Texto leído por el escritor Miguel Ángel Mendo en la presentación de Seguí allí… el 23 de diciembre de 2022 en La Casa de Galicia en Madrid.








Manuel Janeiro sería capaz de escribir un exquisito libro de poesía haciendo el folleto de instrucciones de un horno microondas. Tiene el genoma del poeta, como los grandes. Un genoma similar al que tenía el Cortázar que escribió “Instrucciones para subir una escalera” o “Instrucciones para llorar”. Ese minirelato que acaba con: “Duración media del llanto, tres minutos.”


Yo pienso, mientras busco infructuosamente esa específica y divina combinación de genes en mis mitocondrias, que algo tiene que ver el hecho tan palpable en sus escritos, y de una manera especial en el libro que presentamos, de que Janeiro se enamora de todo. Quiero decir, de todo lo que le enamora..., que es lo que él decida que le enamora.

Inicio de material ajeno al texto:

theorem witness_NothingSentUnderReset :
    (let s := inInit .txe
     LifecycleInv s ∧ s.swrst = true ∧ ∃ t, step s = .next t) := ⟨inInit_lifecycle _, by decide, _, rfl⟩

end Sys2Proof.Tests
end

section
/-! PROOFS. The step as an operation's micro-step (O5, O6), the data the launch fixes (O51), and PUT_STR's run on one
fair schedule (O26). -/

namespace Sys2Proof.Machine

open Sys2Proof

/-! ### The step -/

/-- Settles O5: the event is FG's, and FG at an operation performs its micro-step. -/
theorem stepPerformsOperationAtPc : Obligations.StepPerformsOperationAtPc := by
  intro s es i ⟨hf, hb, hs⟩ ho
  have hu : ({ s with sched := es } : State).atOperation i := ho
  exact (step_of_sched hf hb hs).trans (fgStep_of_operation hu)

/-- Settles O6: the event is the interrupt context's, whose step is RX_ISR's. -/
theorem stepDispatchesHandler : Obligations.StepDispatchesHandler :=
  fun _ _ ⟨hf, hb, hs⟩ => step_of_sched hf hb hs

/-! ### What the launch fixes -/

/-- What a launch fixes and no agent may write: the memory, the program and the run's parameters (R7, R71, R107). -/
def State.launchData (s : State) : List Host.Cell × List Word × RxContract × RefWait :=
  (s.mem, s.prog, s.contract, s.refWait)

@[simp] theorem State.abortShift_launchData (s : State) : s.abortShift.launchData = s.launchData := by
  simp [State.launchData]

theorem txWrite_launchData (who : Writer) (v : Byte) (done : State → State) (s : State)
    (hd : ∀ u : State, (done u).launchData = u.launchData) :
    (txWrite who v done s).launchData = s.launchData := by
  rcases txWrite_cases who v done s with ⟨_, h⟩ | ⟨_, _, h⟩ | ⟨_, _, h | h⟩ <;> rw [h]
  · rfl
  · exact hd _
  · exact hd _
  · exact hd _

theorem waitTx_launchData (m : Micro) (s : State) : (waitTx m s).launchData = s.launchData := by
  rcases waitTx_cases m s with ⟨_, h⟩ | ⟨_, h⟩ <;>
    exact (congrArg State.launchData h :)

theorem strRead_launchData (addr : Half) (i : Nat) (s : State) : (strRead addr i s).launchData = s.launchData := by
  rcases strRead_cases addr i s with ⟨_, h⟩ | ⟨_, _, h⟩ | ⟨_, _, h⟩ | ⟨_, _, _, _, h⟩ <;>
    exact (congrArg State.launchData h :)

theorem initStep5_launchData (baud clockSpeed : Byte) (s : State) :
    (initStep5 baud clockSpeed s).launchData = s.launchData := by
  rcases initStep5_cases baud clockSpeed s with ⟨_, _, h⟩ | ⟨_, h⟩ <;>
    exact (congrArg State.launchData h :)

theorem txeStep_launchData (s : State) : (txeStep s).launchData = s.launchData := by
  rcases txeStep_cases s with ⟨_, _, _, h⟩ | ⟨_, _, _, h⟩ | ⟨_, h⟩ <;>
    exact (congrArg State.launchData h :)

theorem rxArrive_launchData (b : Byte) (s : State) : (rxArrive b s).launchData = s.launchData := by
  rcases rxArrive_cases b s with ⟨_, _, h⟩ | ⟨_, _, _, h⟩ | ⟨_, h⟩ <;>
    exact (congrArg State.launchData h :)

theorem State.returnIrq_launchData (s : State) : s.returnIrq.launchData = s.launchData := by
  unfold State.returnIrq
  split <;> rfl

/-- No operation's micro-step writes what the launch fixed. -/
theorem exec_launchData {i : Instr} {s t : State} (h : exec i s = .next t) : t.launchData = s.launchData := by
  cases i with
  | setClock speed =>
    rcases execSetClock_cases h with ⟨_, rfl⟩ | ⟨_, _, rfl⟩ <;> rfl
  | initUart baud clockSpeed =>
    rcases execInitUart_cases h with ⟨_, rfl⟩ | ⟨_, rfl⟩ | ⟨_, rfl⟩ | ⟨_, rfl⟩ | ⟨_, rfl⟩ | ⟨_, rfl⟩ | ⟨_, rfl⟩
    · rfl
    · rfl
    · rfl
    · exact initStep5_launchData baud clockSpeed s
    · rfl
    · rfl
    · exact s.abortShift_launchData
  | uninitUart =>
    rw [exec, execUninitUart_eq] at h
    cases h
    exact (s.setSsel 0b00#2).abortShift_launchData
  | putch byte =>
    rcases execPutch_cases h with ⟨_, rfl⟩ | ⟨_, rfl⟩
    · exact txWrite_launchData .fg byte State.advance s fun _ => rfl
    · exact waitTx_launchData _ s
  | putStr addr =>
    rcases execPutStr_cases h with ⟨i, _, rfl⟩ | ⟨i, c, _, rfl⟩ | ⟨i, c, _, rfl⟩ | rfl
    · exact strRead_launchData addr i s
    · exact waitTx_launchData _ s
    · exact txWrite_launchData .fg c _ s fun _ => rfl
    · rfl
  | uartRx block =>
    rcases execUartRx_cases h with ⟨_, ⟨_, rfl⟩ | ⟨_, _, rfl⟩ | ⟨_, _, _, rfl⟩ | ⟨_, _, _, rfl⟩⟩ |
      ⟨_, ⟨_, _, rfl⟩ | ⟨_, _, rfl⟩ | ⟨_, rfl⟩⟩ <;> rfl
  | rxIsr =>
    rcases execRxIsr_cases h with ⟨_, _, rfl⟩ | ⟨b, _, _, rfl⟩ | ⟨_, _, rfl⟩ | ⟨_, _, rfl⟩ | ⟨_, _, rfl⟩
    · rfl
    · exact txWrite_launchData .isr b _ s fun _ => rfl
    · exact s.returnIrq_launchData
    · rfl
    · rfl

theorem fgStep_launchData {s t : State} (h : fgStep s = .next t) : t.launchData = s.launchData := by
  rcases fgStep_cases h with ⟨_, rfl⟩ | ⟨_, _, _, rfl⟩ | ⟨_, _, _, _, _, _, rfl⟩ | ⟨_, i, _, _, _, _, h⟩
  · rfl
  · rfl
  · rfl
  · exact exec_launchData h

theorem eventStep_launchData {e : Event} {u t : State} (h : eventStep e u = .next t) :
    t.launchData = u.launchData := by
  rcases eventStep_cases h with ⟨_, h⟩ | ⟨_, h⟩ | ⟨_, rfl⟩ | ⟨b, _, rfl⟩ | ⟨on, _, rfl⟩ | ⟨r, v, _, rfl⟩
  · exact fgStep_launchData h
  · exact exec_launchData (i := .rxIsr) h
  · exact txeStep_launchData u
  · exact rxArrive_launchData b u
  · unfold appGie
    split <;> rfl
  · split
    · rfl
    · cases r <;> rfl

theorem State.nextEvent_launchData {s u : State} {e : Event} (h : s.nextEvent = (e, u)) :
    u.launchData = s.launchData := by
  rcases s.nextEvent_cases with ⟨_, _, _, hn⟩ | ⟨_, hn⟩
  · cases h.symm.trans hn
    rfl
  · cases h.symm.trans hn
    rfl

/-- No step of any agent writes what the launch fixed (R71, R88, R107). -/
theorem step_launchData {s t : State} (h : step s = .next t) : t.launchData = s.launchData := by
  obtain ⟨_, ⟨_, _, rfl⟩ | ⟨_, e, u, hn, he⟩⟩ := step_cases h
  · rfl
  · exact (eventStep_launchData he).trans (State.nextEvent_launchData hn)

/-- Settles O51: the memory itself is unchanged, so every address reads as before. -/
theorem launchDataKept : Obligations.LaunchDataKept := by
  intro s t h
  obtain ⟨hm, hp, hc, hw⟩ : t.mem = s.mem ∧ t.prog = s.prog ∧ t.contract = s.contract ∧ t.refWait = s.refWait := by
    simpa only [State.launchData, Prod.mk.injEq] using step_launchData h
  rw [hm]
  exact ⟨fun _ => rfl, id, hp, hc, hw⟩

/-! ### Runs -/

/-- A run that begins with a step to `t` goes on from `t`. -/
theorem run_succ_of_step {M : Host.Core} {s t : M.State} (h : M.step s = .next t) (n : Nat) :
    M.run (n + 1) s = M.run n t := by
  rw [Host.Core.run, h]

/-- `run_succ_of_step` for the machine of this package. -/
theorem core_run_succ {s t : State} (h : step s = .next t) (n : Nat) :
    Sys2Proof.core.run (n + 1) s = Sys2Proof.core.run n t :=
  run_succ_of_step (M := Sys2Proof.core) h n

/-! ### PUT_STR on one fair schedule -/

/-- A register bit that is 1, cleared and set again, leaves the register as it was. -/
theorem withBit_false_true {r : Byte} {i : Nat} (hi : i < 8) (h : bit r i = true) :
    withBit (withBit r i false) i true = r := by
  apply BitVec.eq_of_getLsbD_eq
  intro j _
  show bit (withBit (withBit r i false) i true) j = bit r j
  rw [bit_withBit _ _ _ _ hi, bit_withBit _ _ _ _ hi]
  split
  · subst j
    exact h.symm
  · rfl

section PutStr

variable {addr : Half} {s : State}

theorem execPutStr_of_idle (h : s.mu = .idle) : execPutStr addr s = .next { s with mu := .strRead 0 } := by
  rw [execPutStr, h]

theorem execPutStr_of_strRead {i : Nat} (h : s.mu = .strRead i) : execPutStr addr s = .next (strRead addr i s) := by
  rw [execPutStr, h]

theorem execPutStr_of_strWait {i : Nat} {v : Byte} (h : s.mu = .strWait i v) :
    execPutStr addr s = .next (waitTx (.strWrite i v) s) := by
  rw [execPutStr, h]

theorem execPutStr_of_strWrite {i : Nat} {v : Byte} (h : s.mu = .strWrite i v) :
    execPutStr addr s = .next (txWrite .fg v (fun t => { t with mu := .strRead (i + 1) }) s) := by
  rw [execPutStr, h]

end PutStr

/-- FG is at `PUT_STR addr` with the line configured as `c`, and its bytes go out as frames: nothing stops the machine,
the engine runs, and RATE_OK holds (R45, R160). -/
structure Sending (addr : Half) (c : LineCfg) (s : State) : Prop where
  noFault : s.faults = []
  ctl0 : s.ctl0 = 0x00#8
  engine : s.engineOn = true
  cfg : s.cfg = some c
  osc : s.osc = some c.clk
  atOp : s.atOperation (.putStr addr)

section Sending

variable {addr : Half} {c : LineCfg} {s : State} {es : List Event}

/-- What FG's waits and writes and TXE's steps change is no part of `Sending`. -/
theorem Sending.update (h : Sending addr c s) (b f : Byte) (sh : Option ShiftFrame) (l : List Wire) (m : Micro)
    (es : List Event) :
    Sending addr c { s with txbuf := b, ifg2 := f, shift := sh, txline := l, mu := m, sched := es } :=
  ⟨h.noFault, h.ctl0, h.engine, h.cfg, h.osc, h.atOp⟩

/-- FG's place in PUT_STR is no part of `Sending`. -/
theorem Sending.at_micro (h : Sending addr c s) (m : Micro) (es : List Event) :
    Sending addr c { s with mu := m, sched := es } :=
  h.update s.txbuf s.ifg2 s.shift s.txline m es

theorem Sending.rateOk (h : Sending addr c s) : s.rateOk = true := by
  simp [State.rateOk, h.cfg, h.osc]

theorem Sending.badFormat (h : Sending addr c s) : s.badFormat = false := by
  simp [State.badFormat, h.ctl0]

theorem Sending.swrst (h : Sending addr c s) : s.swrst = false := by
  have := h.engine
  simp only [State.engineOn, Bool.and_eq_true, Bool.not_eq_true'] at this
  exact this.1

theorem Sending.step_fg (h : Sending addr c s) (hs : s.sched = .move .fg :: es) :
    step s = execPutStr addr { s with sched := es } :=
  stepPerformsOperationAtPc s es (.putStr addr) ⟨h.noFault, h.badFormat, hs⟩ h.atOp

theorem Sending.step_txe (h : Sending addr c s) (hs : s.sched = .move .txe :: es) :
    step s = .next (txeStep { s with sched := es }) :=
  step_of_sched h.noFault h.badFormat hs

/-- PUT_STR (1) (R153). -/
theorem Sending.step_start (h : Sending addr c s) (hm : s.mu = .idle) (hs : s.sched = .move .fg :: es) :
    step s = .next { s with mu := .strRead 0, sched := es } :=
  (h.step_fg hs).trans (execPutStr_of_idle (s := { s with sched := es }) hm)

/-- PUT_STR (2) at a byte to be sent (R153). -/
theorem Sending.step_read {i : Nat} {v : Byte} (h : Sending addr c s) (hm : s.mu = .strRead i)
    (hr : memRead s.mem (addr.toNat + i) = some v) (hv : v ≠ 0x00#8) (ha : addr.toNat + i < addrSpace)
    (hs : s.sched = .move .fg :: es) : step s = .next { s with mu := .strWait i v, sched := es } := by
  rw [h.step_fg hs, execPutStr_of_strRead (s := { s with sched := es }) hm]
  simp [strRead, strAddr, ha, hr, hv]

/-- PUT_STR (2) at the terminator (R153). -/
theorem Sending.step_end {i : Nat} (h : Sending addr c s) (hm : s.mu = .strRead i)
    (hr : memRead s.mem (addr.toNat + i) = some 0x00#8) (ha : addr.toNat + i < addrSpace)
    (hs : s.sched = .move .fg :: es) : step s = .next { s with pc := s.pc + 1, mu := .idle, sched := es } := by
  rw [h.step_fg hs, execPutStr_of_strRead (s := { s with sched := es }) hm]
  simp [strRead, strAddr, ha, hr, State.advance]

/-- PUT_STR (3) where TXBUF is empty (R153). -/
theorem Sending.step_wait {i : Nat} {v : Byte} (h : Sending addr c s) (hm : s.mu = .strWait i v)
    (ht : s.txifg = true) (hs : s.sched = .move .fg :: es) :
    step s = .next { s with mu := .strWrite i v, sched := es } := by
  rw [h.step_fg hs, execPutStr_of_strWait (s := { s with sched := es }) hm]
  exact congrArg Host.Outcome.next (if_pos ht)

/-- PUT_STR (4) where TXBUF is empty: the byte is accepted (R151, R153). -/
theorem Sending.step_write {i : Nat} {v : Byte} (h : Sending addr c s) (hm : s.mu = .strWrite i v)
    (ht : s.txifg = true) (hs : s.sched = .move .fg :: es) :
    step s = .next
      { s with txbuf := v, ifg2 := withBit s.ifg2 1 false, mu := .strRead (i + 1), sched := es } := by
  rw [h.step_fg hs, execPutStr_of_strWrite (s := { s with sched := es }) hm]
  rcases txWrite_cases .fg v (fun t => { t with mu := .strRead (i + 1) }) { s with sched := es } with
    ⟨hf, _⟩ | ⟨_, _, hw⟩ | ⟨_, hf, _⟩
  · exact absurd (ht.symm.trans hf) (by decide)
  · exact congrArg Host.Outcome.next hw
  · exact absurd (h.swrst.symm.trans hf) (by decide)

/-- TX_LOAD of an undisturbed byte (R160). -/
theorem Sending.step_load (h : Sending addr c s) (hsh : s.shift = none) (ht : s.txifg = false)
    (hs : s.sched = .move .txe :: es) :
    step s = .next { s with shift := some ⟨s.txbuf, true⟩, ifg2 := withBit s.ifg2 1 true, sched := es } := by
  rw [h.step_txe hs]
  rcases txeStep_cases { s with sched := es } with ⟨f, _, hf, _⟩ | ⟨_, _, _, hl⟩ | ⟨hf | ⟨_, hf⟩, _⟩
  · exact absurd (hsh.symm.trans hf) (by simp)
  · rw [hl, txLoad, show ({ s with sched := es } : State).rateOk = true from h.rateOk]
  · exact absurd (h.engine.symm.trans hf) (by decide)
  · exact absurd (ht.symm.trans hf) (by decide)

/-- An undisturbed byte in SHIFT shows its frame at the configured baud (R161). -/
theorem Sending.wireOf (h : Sending addr c s) (v : Byte) : s.wireOf ⟨v, true⟩ = .frame v c.baud := by
  simp [State.wireOf, h.cfg, h.rateOk]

Porque evidentemente Janeiro es un amante de la belleza. Amante en el sentido más procaz del término. Diríamos que ésa es y ha sido siempre su profesión. Pero... de la belleza única y exclusivamente como él la entiende. Y eso es, por cierto, lo que nos explica en este libro, lógicamente de manera bella, poética: qué cosas, qué asuntos, qué personas, qué momentos, que lugares... puede recuperar, rememorar y reafirmar como bellos a lo largo de su vida, eso sí de forma cronológicamente desordenada. Se cree tan viejo (todos nos vimos tan viejos y tan vulnerables con la pandemia...) que piensa que tiene que agarrarse urgentemente a aquello que le ha conformado, a aquello que nadie le puede quitar, a lo que ha penetrado ya para siempre en su ser, gracias a su única y enorme sensibilidad, herramienta vital que él sabe que posee.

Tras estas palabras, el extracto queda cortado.